Bazen önce zihin güveni kurar ve beden rahatlar; bazen de bedene güven sinyali verdiğinizde (nefes, gevşeme, temas) zihin “tamam, burası güvenli” der. Yani güven, zihinsel ve bedensel olarak iki yönlü bir etkileşimdedir.
Toplumsal Güven
Güven yalnızca bireysel ya da ilişkisel bir ihtiyaç değil, aynı zamanda toplumsal yaşamın da temel direklerinden biridir. Bir toplumda insanlar birbirine, kurumlara ve kurallara güven duyduğunda ortak yaşam daha huzurlu ve üretken olur.

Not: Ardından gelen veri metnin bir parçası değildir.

-- ==== Sys2Proof/Machine/Lives.lean ====
section
/-! DEFINITION. How a context lives and ends (R7, R18 to R24): its engines, stop records, freezing, the end of a pre-emption,
resumption and reset, and the requests held meanwhile. -/

namespace Sys2Proof.Machine

open Sys2Proof

/-! ### Engines and stop records (R19, R20) -/

/-- A 64-byte stop record (R20): the fields of `f`, with the rest beside it. -/
def stopRecord (type state skid skidMax stamp seq : Nat) (f : FaultInfo) : List Byte :=
  leBytes 1 type ++ leBytes 1 state ++ leBytes 2 f.unit ++ leBytes 4 skid ++ leBytes 1 f.cause ++ leBytes 1 skidMax ++
    leBytes 1 f.warp ++ leBytes 1 f.group ++ leBytes 4 f.lanes.toNat ++ leBytes 8 f.pc ++ leBytes 8 f.cinfo ++ leBytes 8 f.leaf ++
    leBytes 4 f.serial ++ leBytes 1 (if type = 0 then f.origin else 0) ++ leBytes 1 (if type ≠ 0 then 0 else if f.origin = 1 then f.odie else 0xFF) ++ [0, 0] ++
    leBytes 8 stamp ++ leBytes 8 seq

/-- Bytes of the stop area, by the frames that hold it (R424). -/
def State.stopWrite (s : State) (c : Ctx) (off : Nat) (bs : List Byte) : State :=
  match c.stopFrames[off / 65536]? with
  | some u => s.pokeBytes (u * 65536 + off % 65536) bs
  | none => s

/-- Groups of a context on a core. -/
def State.groupsOn (s : State) (ctx core : Nat) : List Group :=
  s.groups.filter (fun gr => gr.ctx == ctx && gr.resident && gr.core == core)

/-- The access programs of a context's groups on a core, resident or swapped out, each with its group (R340). -/
def State.programsOn (s : State) (ctx core : Nat) : List (Group × ApProgram) :=
  (s.groups.filter (fun gr => gr.ctx == ctx && gr.inPlace && gr.core == core)).flatMap (fun gr => gr.x.programs.map (fun p => (gr, p)))

/-- The matrix commands of a context in a cluster, in posting order. -/
def State.commandsIn (s : State) (ctx cluster : Nat) : List MatCmd :=
  s.commands.filter (fun m => m.cluster == cluster && (match s.group? m.g with
    | some gr => gr.ctx == ctx
    | none => false))

/-- STATE of an engine's record (R20). -/
def State.engineState (s : State) (ctx : Nat) : Engine → Nat
  | .core n =>
    let gs := s.groupsOn ctx n
    if gs.isEmpty then 2 else if gs.any (fun gr => gr.x.held.isSome || !s.blockedWait gr) then 1 else 0
  | .accessProc n =>
    let ps := s.programsOn ctx n
    if ps.isEmpty then 2 else if ps.any (fun p => p.2.state == .running) then 1 else 0
  | .matrix k =>
    if (s.commandsIn ctx k).isEmpty then (if s.tiles.any (fun t => t.cluster == k) then 0 else 2) else 1
  | .stair d =>
    let ns := s.nests.filter (fun n => n.ctx == ctx && n.die == d)
    if ns.isEmpty then 2 else if ns.any (fun n => !n.ready.isEmpty || !n.handed.isEmpty) then 1 else 0
  | .fabric d => if s.fabric.any (fun c => c.ctx == ctx && c.die == d) then 1 else 2
  | .hinge d =>
    let xs := s.insts.filter (fun x => x.ctx == ctx && x.die == d)
    if xs.isEmpty then 2 else if xs.any (fun x => !x.given.isEmpty) then 1 else 0

/-- TYPE of an engine's record, and UNIT where the engine has no fault of its own. -/
def engineType : Engine → Nat × Nat
  | .core n => (1, unitOf n)
  | .accessProc n => (2, unitOf n)
  | .matrix k => (3, k / Config.clustersPerDie * 4096 + k % Config.clustersPerDie * 128)
  | .stair d => (4, d * 4096)
  | .fabric d => (5, d * 4096)
  | .hinge d => (6, d * 4096)

/-- The instruction that a live warp would issue next: in a region, handler or stub its lowest live thread's that is not held, else
the entry at its read pointer, or the Hall's own where it has caught up. -/
def Group.nextPc (gr : Group) (w : Warp) : Word :=
  if w.selfFetching then
    match Mask.lowest (w.liveLanes (fun t => (t.handler || t.stub || w.handler.isNone) && !t.held)) with
    | some l => (w.threads.get l).pc
    | none => 0
  else
    match gr.queue[w.rp - gr.queueBase]? with
    | some e => e.pc
    | none => gr.hall.pc

/-- What a warp is about when its core stops, most telling first: a handler (R251), a wait of WAITMEM or LDFE (R116), a region branch
not yet issued (R166). -/
def Group.stopRank (gr : Group) (w : Warp) : Nat :=
  if w.handler.isSome then 0
  else if w.waits.any (fun x => match x.kind with
      | .waitmem .. | .ldfe .. => true
      | _ => false) then 1
  else if !w.selfFetching && ((gr.queue[w.rp - gr.queueBase]?).map (fun e => e.meet.isSome)).getD false then 2
  else 3

/-- What the record of a core without a fault of its own shows: the PC of a live warp that stopped and the leaf of its group, of those
of the least rank the one in slot and warp order. -/
def State.corePoint (s : State) (ctx core : Nat) (f : FaultInfo) : FaultInfo :=
  let ws := (s.groupsOn ctx core).flatMap (fun gr => gr.liveWarps.filterMap (fun n => (gr.warps[n]?).map (fun w => (gr, w))))
  match (List.range 4).findSome? (fun k => ws.find? (fun x => x.1.stopRank x.2 == k)) with
  | some (gr, w) => { f with pc := (gr.nextPc w).toNat, leaf := (s.heldLeaf gr).1, serial := (s.heldLeaf gr).2 }
  | none => f

/-- What an engine's record says where it has not raised the halt line: its unit; of a core what `corePoint` says; the PC and the
leaf of the oldest command in hand (R358, R381); an access processor's first stopped program, or the first running one (R340); of a
Stair or Hinge the first leaf with a point or item in hand, and where its NBIND or HBIND stands. -/
def State.engineInfo (s : State) (ctx : Nat) (e : Engine) : FaultInfo :=
  let f := { FaultInfo.blank with unit := (engineType e).2 }
  match e with
  | .core n => s.corePoint ctx n f
  | .matrix k =>
    (match s.commandsIn ctx k with
    | m :: _ => s.commandInfo f m.g m.pc
    | [] => f)
  | .fabric d =>
    (match s.fabric.filter (fun c => c.ctx == ctx && c.die == d) with
    | m :: _ => s.commandInfo f m.g m.pc
    | [] => f)
  | .accessProc n =>
    let ps := s.programsOn ctx n
    (match (ps.find? (fun x => x.2.state == .stopped)).orElse (fun _ => ps.find? (fun x => x.2.state == .running)) with
    | some (gr, p) =>
      let f := s.commandInfo f gr.id p.pc
      (match p.fault with
      | some (t, _) => { f with cause := t.cause.code, group := gr.slot, lanes := t.mask, cinfo := t.addr.toNat }
      | none => f)
    | none => f)
  | .stair d =>
    let ns := s.nests.filter (fun n => n.ctx == ctx && n.die == d)
    (match ns.find? (fun n => !n.handed.isEmpty || !n.ready.isEmpty) with
    | some n => { f with pc := n.pc.toNat, leaf := n.rcb, serial := ((n.handed.head?).map (·.serial)).getD n.serial }
    | none => f)
  | .hinge d => s.hingeInfo ctx d f

/-- The largest number of instructions that a warp of the core issued after the raise. -/
def State.skidMax (s : State) (ctx : Nat) (e : Engine) : Nat :=
  match e with
  | .core n => ((s.groupsOn ctx n).flatMap (fun gr => gr.warps.map (fun w => w.skid % 64))).foldl max 0
  | _ => 0

/-! ### What is in flight on a core completes -/

/-- The stores of a group's Hall and warps commit. -/
def State.drainGroup (s : State) (gr : Group) : State :=
  (List.range gr.warps.length).foldl (fun s w => s.drainAgent gr.id (.warp gr.id w)) (s.drainAgent gr.id (.hall gr.id))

Trafikte kurallara uyulacağına dair inanç, alışverişte aldatılmayacağına dair güven, devletin adil davranacağına dair itimat… Bunlar olmadan insanlar sürekli teyakkuz halinde yaşar. Toplumsal güvenin zayıfladığı yerde şüphe, kutuplaşma ve kaos artar.
Oysa güvenin olduğu bir toplumda, bireyler yalnızca kendi hayatlarına değil, başkalarının hayatına da katkıda bulunmak ister. Çünkü herkesin iyi olmasının kendi iyiliğini de büyüttüğünü bilir.
Sonuç
Sonuçta güven, hem içimizde hem de aramızda örülen bir köprüdür. Kendimize duyduğumuz güven, ilişkilerimizi beslerken, ilişkilerdeki güven toplumsal huzuru güçlendirir. Bedenimizde, zihnimizde ve çevremizde hissettiğimiz güven duygusu, yaşamı daha keyifli ve genişletici kılar. Belki de güveni inşa etmek, insan olmanın en incelikli ve en değerli yolculuğudur.